**About this task**
Below are some records. Copy every line in them that holds "Option".

**Data records**
-- ==== Sys2Proof/Machine/Editor.lean ====
section
/-! DEFINITION. Egress editors, encapsulation entries and the egress classifier (R24, R101, R214–R220, R249). -/
namespace Sys2Proof.Machine

/-- Unit of an editor. -/
def uEDT (e : Nat) : Nat := 80 + e

/-- The editor in service whose group holds a port. -/
def Dev.editorOf (d : Dev) (port : Nat) : Option Nat :=
  ((List.range 10).map uEDT).find? (fun u => d.mayCommit u && d.get u EDT_STATUS.PORT_GROUP == port / 16)

/-! ### Checksums -/

/-- Ones' complement sum of 16-bit words, folded. -/
def fold16 (v : Nat) : Nat :=
  let v := v % 65536 + v / 65536
  v % 65536 + v / 65536

def sumWords : Nat → List Byte → Nat → Nat
  | 0, _, _ => 0
  | n + 1, f, a => beAt f a 2 + sumWords n f (a + 2)

/-- Checksum of a header of `n` words at `a`, its own field taken as 0. -/
def headerSum (f : List Byte) (a n field : Nat) : Nat :=
  65535 - fold16 (fold16 (sumWords n (patch f field [0, 0]) a))

/-- The incremental update of a checksum when a word changes (RFC 1624). -/
def sumUpdate (c old new : Nat) : Nat := 65535 - fold16 ((65535 - c) + (65535 - old) + new)

/-- Change one byte of an IPv4 header and its checksum. -/
def editV4 (f : List Byte) (ip off : Nat) (v : Nat) : List Byte :=
  let w := (ip + off) - off % 2
  let g := patch f (ip + off) (leBytes 1 v)
  patch g (ip + 10) (beBytes 2 (sumUpdate (beAt f (ip + 10) 2) (beAt f w 2) (beAt g w 2)))

/-! ### The packet as the editor sees it -/

/-- What the first header after STRIP_LEN is, `b` being the bytes that are left: Ethernet if its node is; else EDIT_KIND says what the packet
begins with, and where it asks for no edit, the first nibble does. -/
def Dev.editProto (d : Dev) (e : EgrDesc) (b : List Byte) : Proto :=
  if d.etherNode e.firstNode then .eth
  else match e.editKind with
    | 1 => .ip4
    | 2 => .ip6
    | 3 => .mpls
    | 4 => .mpls
    | _ => bareProto b 0

/-- A packet under edit: its bytes, its headers at their offsets, and how many bytes it has grown by (R216 step 7). -/
structure Edit where
  bytes : List Byte
  hs : List Hdr
  grown : Int := 0
  deriving DecidableEq, Repr

/-- Headers that begin at `a` or later, moved by `n`. -/
def shiftHdrs (a : Nat) (n : Int) (hs : List Hdr) : List Hdr :=
  (hs.filter (fun h => decide (a ≤ h.off))).map (fun h => { h with off := (h.off + n).toNat })

/-- The outermost remaining IP header. -/
def Edit.ip (x : Edit) : Option Ip :=
  firstIp x.bytes x.hs

/-- The first header that is IP or MPLS. -/
def Edit.outer (x : Edit) : Option Hdr := x.hs.find? (fun h => h.proto == .ip4 || h.proto == .ip6 || h.proto == .mpls)

/-- Step 3: strip, and find the headers. -/
def Dev.editStart (d : Dev) (e : EgrDesc) (bytes : List Byte) : Edit :=
  let b := (bytes.take e.length).drop e.stripLen
  { bytes := b, hs := (d.parse b 0 e.firstNode 0 (d.editProto e b)).hdrs }

/-- Remove the top label. -/
def Edit.pop (x : Edit) : Edit :=
  match x.hs.find? (fun h => h.proto == .mpls) with
  | none => x
  | some h =>
    { bytes := x.bytes.take h.off ++ x.bytes.drop (h.off + 4), grown := x.grown - 4
      hs := x.hs.filter (fun g => decide (g.off < h.off)) ++ shiftHdrs (h.off + 4) (-4) x.hs }

/-- Step 4: EDIT_KIND. -/
def Edit.kind (x : Edit) (k : Nat) : Edit :=
  match k, x.ip with
  | 1, some i =>
    if i.v6 then x else { x with bytes := editV4 x.bytes i.off 8 ((beAt x.bytes (i.off + 8) 1 + 255) % 256) }
  | 2, some i =>
    if i.v6 then { x with bytes := patch x.bytes (i.off + 7) (leBytes 1 (beAt x.bytes (i.off + 7) 1 + 255)) } else x
  | 3, _ => x.pop
  | 4, _ => x.pop
  | _, _ => x

/-- Write the traffic-class byte of the outermost IP header. -/
def Edit.setTos (x : Edit) (i : Ip) (v : Nat) : Edit :=
  if i.v6 then
    { x with bytes := patch x.bytes i.off (beBytes 2 (setBits (beAt x.bytes i.off 2) 11 4 v)) }
  else { x with bytes := editV4 x.bytes i.off 1 v }

/-- Traffic-class byte of an IP header. -/
def Edit.tos (x : Edit) (i : Ip) : Nat := if i.v6 then bits (beAt x.bytes i.off 2) 11 4 else beAt x.bytes (i.off + 1) 1

/-- The CE mark (R249). -/
def Edit.markCe (x : Edit) (ce : Bool) : Edit :=
  match x.ip with
  | some i =>
    let t := x.tos i
    if ce ∧ (t % 4 = 1 ∨ t % 4 = 2) then x.setTos i (t / 4 * 4 + 3) else x
  | none => x

/-! ### The egress classifier (R219) -/

/-- The key of a packet after step 4. -/
def egressKey (e : EgrDesc) (x : Edit) (etype : Nat) : Nat :=
  let base := e.egressPort + e.cls * 2 ^ 7 + e.colour * 2 ^ 10 + e.egMeta * 2 ^ 12 + e.editKind * 2 ^ 28 + etype * 2 ^ 144
  match x.ip with
  | none => base
  | some i =>
    base + x.tos i / 4 * 2 ^ 32 + i.proto * 2 ^ 38
      + (if i.ports then beAt x.bytes i.l4 2 * 2 ^ 46 + beAt x.bytes (i.l4 + 2) 2 * 2 ^ 62 else 0)
      + i.v6.toNat * 2 ^ 78 + ofBe ((i.dst x.bytes).take 4) * 2 ^ 80 + ofBe ((i.src x.bytes).take 4) * 2 ^ 112

/-- The action of the lowest matching entry. -/
def Dev.egressSearch (d : Dev) (key : Nat) : Option (List Byte) :=
  (d.fwd.egress.find? (fun e => e.2.hits key)).map (fun e => e.2.action)

/-! ### Encapsulation (R217) -/

/-- The bytes of an entry: its SIZE + 1 units. -/
def Dev.encapEntry (d : Dev) (id : Nat) : List Byte :=
  let unit (i : Nat) : List Byte := d.fwd.encap.getD (List.replicate 32 0) [id + i]
  ((List.range ((leAt (unit 0) 0 1) % 4 + 1)).map unit).flatten

/-- Where the VLAN tags of an entry's header end, its EtherType included. -/
def skipTags : Nat → List Byte → Nat → Nat
  | 0, _, a => a + 2
  | n + 1, f, a => if isTpid (beAt f a 2) then skipTags n f (a + 4) else a + 2

/-- Labels that an entry pushes: from the end of its layer-2 header to LABEL_OFF. -/
def pushedLabels (hdr : List Byte) (labelOff : Nat) : List Nat :=
  if labelOff = 0xFF then [] else
  let from_ := if labelOff < 14 then 0 else skipTags 4 hdr 12
  ((List.range (labelOff + 1)).filter (fun o => decide (from_ ≤ o) && o % 4 == labelOff % 4))

/-- EtherType of the outermost remaining header. -/
def etypeOf (h : Option Hdr) : Option Nat :=
  h.map (fun h => match h.proto with | .ip4 => 0x0800 | .ip6 => 0x86DD | _ => 0x8847)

**Task response**
def Dev.editorOf (d : Dev) (port : Nat) : Option Nat :=
def Edit.ip (x : Edit) : Option Ip :=
def Edit.outer (x : Edit) : Option Hdr := x.hs.find? (fun h => h.proto == .ip4 || h.proto == .ip6 || h.proto == .mpls)
def Dev.egressSearch (d : Dev) (key : Nat) : Option (List Byte) :=
def etypeOf (h : Option Hdr) : Option Nat :=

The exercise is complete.